И неудивительно, что домой мы приезжаем позже всего, а утром спим, спим, дрыхнем упоительно, по-сурочьи, непробудно, до самого полудня, страдаем от жары, утыкаемся друг в друга, говорим долго и мучительно, вместе, вместе - до тех пор, пока мир не очищается - как будто вымыли стекла очков и вытерли насухо, до сверкливости, в три часа мы на Ярославском, хватаем билеты до Сергиева Посада, бегаем, путаемся, ждем, едем, в Посаде - недолго и блаженно, полтора часа - до Лавры, через часовню, где нам дают напиться, и пробороздив историю Древней Руси, и улыбаясь людям. В лавочке, где мы покупаем магнитики, продаются деревянные игрушки "мужик-медведь", которых я не видела с самого Суздаля. Лавра прекрасная. Дождь, ветер, босиком. Презреть платок. Смотреть, как голуби жмутся на расковырянных из-под поздних наслоений кусках первоначальной кладки; как стройный молодой священник идет быстрым шагом, укрывшись под черным зонтом со сломанной спицей; как паломники смешиваются с туристами. Пить из ладоней. В церкви служба - и мельком: "а где-то Олечка вот так же поет". Оказаться в фильме Звягинцева. Ненадолго. С обратной электрички сразу на Менделеевскую, в "Ист-буфете" нас уже ждут. Канцлер, Сильвестр с Инной и Меф. И (ки)тайская еда, и можно разгуляться во всю жадность. В этот раз я наваливаю на тарелку куда больше съедобных штук! горда собой, орудую палочками. Хряп-хряп, чавк. Конь в яблоках. Хитрец из люка. Беседа неторопливая, ни к чему не обязывающая. Хорошо. Наваливая в мисочку все возможное мороженое и поливая его всеми возможными поливками, чувствую себя Табаки. В фонтане плавают рыбки.

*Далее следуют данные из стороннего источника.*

/-- Workgroups that are chosen as a whole, and groups that are to be frozen, for an item that waits: groups first, then whole
workgroups for a range; none when it would not fit even then, or when frames are lacking (R134, R135, R175). -/
def State.evictionFor (s : State) (core : Nat) (n : Need) : Option (List Nat × List Nat) :=
  let l := Tbl.get (s.slice n.slice).launches {} n.launch
  let c := s.core core
  let vs := s.victims core l.ctx n.prio
  let single := s.pickVictims core n (vs.filter (fun v => v.2.place == .resident)) []
  let drains := (vs.filter (fun v => v.2.place == .freezing && v.2.why == 1 && n.groups.any (fun g => g.1 == v.2.part))).map (·.1)
  let order := (vs.map (·.2.wg)).eraseDups.filterMap (fun g => c.wgs.find? (fun x => x.wg == g))
  let wholes := s.pickWholes core n.spad (order.filter (s.wholeOk core l.ctx n.prio)) []
  let gone := single ++ (vs.filter (fun v => v.2.place == .resident && wholes.contains v.2.wg && !single.contains v.1)).map (·.1) ++ drains
  let fits := (List.range 8).all (fun p => !s.lacks core p n wholes gone) &&
    (firstFit (s.ranges core wholes) n.spad).isSome && s.modeFits core l.desc
  if fits && s.framesLeft gone && !(gone.isEmpty && wholes.isEmpty) then some (wholes, gone) else none

/-- Class I2 entries of a group that have not left its partition. -/
def State.unsentI2 (s : State) (g : Group) : List Entry := g.log.filter (fun e => e.cls == 2 && !e.sent && !s.hasLeft g e)

/-- A freeze drops the entries of class I2 that have not left, and with them what the group has issued since, to be executed
again (R105, R185). -/
def State.dropUnsent (s : State) (gid : Nat) : State :=
  let g := s.group gid
  match s.unsentI2 g with
  | [] => s
  | e :: r =>
    let c := (r.map (·.cyc)).foldr min e.cyc
    match ((s.die (dieOf g.core)).history.find? (fun k => k.cyc == c)).bind (fun k => Tbl.find k.groups gid) with
    | some ck => (s.undoSince g.core c (some gid)).rollGroup (s.now g.core) c gid ck
    | none => s

/-- A freeze for a page fault drops them as well; the access that faulted is executed again in its turn, so that the answer to its
record concerns no instruction (R185). -/
def State.dropFaulted (s : State) (d : Nat) : State :=
  (s.groups.filter (fun e => dieOf e.2.core == d && e.2.place == .freezing && e.2.why == 1 && !(s.unsentI2 e.2).isEmpty)).foldl
    (fun s e => (s.dropUnsent e.1).modGroup e.1 (fun g => { g with faultMask := 0 })) s

/-- Freeze a group: its splits stop at their next instruction boundaries (R144). A freeze for a page fault that waits for class I2
entries goes on under the rule, and the deadline, of a halt, an eviction or a yield that comes (R185). -/
def State.freeze (s : State) (gid why : Nat) : State :=
  let g := s.group gid
  if g.place == .freezing && g.why == 1 && why != 1 then s.modGroup gid (fun g => { g with why := why, frozeAt := s.cycle })
  else if g.place != .resident then s
  else
    (s.modGroup gid (fun g =>
      { g with place := .freezing, why := why, frozeAt := s.cycle, frozeCyc := s.now g.core })).dropUnsent gid

/-- Victims of an eviction freeze; a workgroup chosen whole is marked so, and waits for the item with its victims (R136). -/
def State.evict (s : State) (core : Nat) (n : Need) : State :=
  match s.evictionFor core n with
  | none => s
  | some (wholes, gone) =>
    let s1 := gone.foldl (fun s g => (s.freeze g 0).modGroup g (fun x => { x with wants := x.wants || x.token.isNone })) s
    let all := gone ++ (s1.groups.filter (fun e => wholes.contains e.2.wg)).map (·.1)
    ({ s1 with groups := s1.groups.map (fun (e : Nat × Group) =>
        (e.1, if all.contains e.1 then { e.2 with evictor := some n.who } else e.2)) } : State).modCore core (fun c =>
      { c with wgs := c.wgs.map (fun x => if wholes.contains x.wg then { x with leaving := true } else x) })

/-- EVICTION (R135): for the item at a place among those that wait on the core. -/
def execEvictFor (core wg : Nat) (s : State) : Host.Outcome State Fault Refusal :=
  .next (match (s.waitersOn core)[wg]? with
    | none => s
    | some n => if s.coreOpen n.slice core && !s.needFits core n then s.evict core n else s)

/-! ## Retirement (R165, R120, R122, R85) -/

/-- Contexts without a launch give up their numbers and their watermark windows (R137, R183). -/
def State.tidyCtxs (s : State) (t : Nat) : State :=
  let x := s.slice t
  let gone := (x.ctxs.filter (fun c => !x.launches.any (fun l => l.2.ctx == c.1 && l.2.aborted.isNone))).map (·.1)
  if gone.isEmpty then s
  else
    (s.modSlice t (fun x => { x with ctxs := x.ctxs.filter (fun c => !gone.contains c.1) })).modM (fun m =>
      { m with windows := m.windows.filter (fun w => !(w.1 == ownModule && w.2.1 == t && gone.contains (t * 256 + w.2.2.1 / 1048576 % 256))) })
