/-- Tier 2, derived (R5, R30, R34 to R36, R197, R241): a register write of the host lands in the register of its offset; offsets
that are not a multiple of 4, and all but FWLOAD in recovery, do nothing; a locked register sets PFERR.LOCKED and keeps its
value; VF n reaches its own registers alone, the PF those of an unlocked slice through its window. A read of a LO half keeps the
HI half of the same instant for the function that reads it; a read of the HI half gives what was kept for it, else what stands
now. Model's choice, log 31: how an offset names a VF's BAR. -/
def Obligations.HostRegisters : Prop :=
  ((∀ off v s, off < 0x1000000 → (off % 4 ≠ 0 ∨ (s.m.recovery = true ∧ off ≠ 0)) → Idles (.pfRegisterWrite off v) s) ∧
  (∀ v s, s.m.recovery = false → Gives (.pfRegisterWrite 0x20100 v) s (fun t => OnlyModule s t ∧
    t.m = { s.m with watts := BitVec.ofNat 12 (max 100 (min 2000 (v.extractLsb' 0 12).toNat)) })) ∧
  (∀ v s, s.m.recovery = false → Gives (.pfRegisterWrite 0x20110 v) s (fun t => OnlyModule s t ∧
    t.m = { s.m with bar2win := v.extractLsb' 0 3 })) ∧
  (∀ k v s, k < 16 → s.m.recovery = false → (s.slice k).tdi = .configUnlocked →
    Gives (.pfRegisterWrite (0x20A00 + 8 * k) v) s (fun t =>
      (t.slice k).htroot = ((s.slice k).htroot.extractLsb' 32 32) ++ (v &&& 0xFFFFF001) ∧ OnlySlice k s t)) ∧
  (∀ k v s, k < 16 → s.m.recovery = false → (s.slice k).tdi ≠ .configUnlocked →
    Gives (.pfRegisterWrite (0x20A00 + 8 * k) v) s (fun t => OnlyModule s t ∧ t.m.locked = true ∧
      t.m.first = (if s.m.locked then s.m.first else BitVec.ofNat 24 (0x20A00 + 8 * k)))) ∧
  (∀ k v s, k < 16 → s.m.recovery = false → s.vfExists k = true →
    Gives (.pfRegisterWrite (0x1000000 + 0x10000 * (k + 1) + 0xE00) v) s (fun t =>
    (t.slice k).gtroot = ((s.slice k).gtroot.extractLsb' 32 32) ++ (v &&& 0xFFFFF001) ∧ OnlySlice k s t)) ∧
  (∀ k off v s, k < 16 → off < 0x10000 → s.vfExists k = false →
    Idles (.pfRegisterWrite (0x1000000 + 0x10000 * (k + 1) + off) v) s) ∧
  (∀ v s, s.m.recovery = false → Gives (.pferrWrite v) s (fun t => OnlyModule s t ∧ t.m = { s.m with
    locked := s.m.locked && !v.getLsbD 31, first := if v.getLsbD 31 then 0 else s.m.first, dieOff := s.m.dieOff && !v.getLsbD 30 })) ∧
  (∀ k v s, k < 16 → s.m.recovery = false → s.vfLocked k = false → Gives (.vfWindowAccess k true 0xF00 v) s (fun t =>
    t.slice k = { s.slice k with mergeOk := v &&& 0x8000001F } ∧ OnlySlice k s t)) ∧
  (∀ k v s, k < 16 → s.m.recovery = false → s.vfLocked k = false → Gives (.vfWindowAccess k false 0xF00 v) s (fun t => OnlyModule s t ∧
    t.m = { s.m with lastRead := (s.slice k).mergeOk.setWidth 64 })) ∧
  (∀ k off v s, k < 16 → s.m.recovery = false → s.vfLocked k = true → Gives (.vfWindowAccess k true off v) s (fun t => OnlyModule s t ∧
    t.m.locked = true ∧ t.m.first = (if s.m.locked then s.m.first else BitVec.ofNat 24 (0x800000 + 0x10000 * k + off % 65536)))) ∧
  (∀ k off v s, k < 16 → s.m.recovery = false → s.vfLocked k = true → Gives (.vfWindowAccess k false off v) s (fun t => OnlyModule s t ∧
    t.m = { s.m with lastRead := 0xFFFFFFFF }))) ∧
  ((∀ fn off v s, s.m.recovery = false → s.windowShut fn off = false → s.counterOf fn off = some v → Gives (.counterLoRead fn off) s (fun t =>
    t.m = { s.m with lastRead := BitVec.ofNat 64 (v % 2 ^ 32) } ∧
    t.slice (fnSlice fn) = { s.slice (fnSlice fn) with shVal := BitVec.ofNat 32 (v / 2 ^ 32), shTag := shadowTag off } ∧
    (∀ k, k ≠ fnSlice fn → t.slice k = s.slice k) ∧ SameWork s t ∧ t.dies = s.dies ∧ t.cores = s.cores)) ∧
  (∀ fn lo v s, s.m.recovery = false → s.windowShut fn (lo + 4) = false → s.counterOf fn lo = some v → (s.slice (fnSlice fn)).shTag = shadowTag lo →
    Gives (.counterHiRead fn (lo + 4)) s (fun t => OnlyModule s t ∧
      t.m = { s.m with lastRead := (s.slice (fnSlice fn)).shVal.setWidth 64 })) ∧
  (∀ fn lo v s, s.m.recovery = false → s.windowShut fn (lo + 4) = false → s.counterOf fn lo = some v → (s.slice (fnSlice fn)).shTag ≠ shadowTag lo →
    Gives (.counterHiRead fn (lo + 4)) s (fun t => t.m = { s.m with lastRead := BitVec.ofNat 64 (v / 2 ^ 32 % 2 ^ 32) } ∧
      t.slices = s.slices ∧ SameWork s t)) ∧
  (∀ fn off s, s.m.recovery = false → s.windowShut fn off = true → Gives (.counterLoRead fn off) s (fun t => OnlyModule s t ∧ t.m.lastRead = 0xFFFFFFFF) ∧
    Gives (.counterHiRead fn off) s (fun t => OnlyModule s t ∧ t.m.lastRead = 0xFFFFFFFF)) ∧
  (∀ s : State, s.counterOf 0 0x20120 = some s.m.energyPf.toNat) ∧
  (∀ (k : Nat) (s : State), k < 16 → s.counterOf (k + 1) 0x2390 = some (s.slice k).permchg.toNat ∧
    s.counterOf (k + 1) 0x2398 = some (s.slice k).energy.toNat ∧ s.counterOf (k + 1) 0x2380 = some s.cycle))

... Наше время в Москве подходит к концу. Этот отпуск странный. Все идет не по плану, я часто нервная. И сплю где попало, не высыпаясь, и обидчива, и кусаюсь. И не все запланированное удалось, и многих, кого хотелось увидеть, не увидела. И время нерезиновое почему-то. Шесть дней - вместилось многое - но не все - но мы вот даже успели поговорить с Маришей о всяком. О книгах и фильмах. На кухне. А сейчас я дописываю это и иду спать.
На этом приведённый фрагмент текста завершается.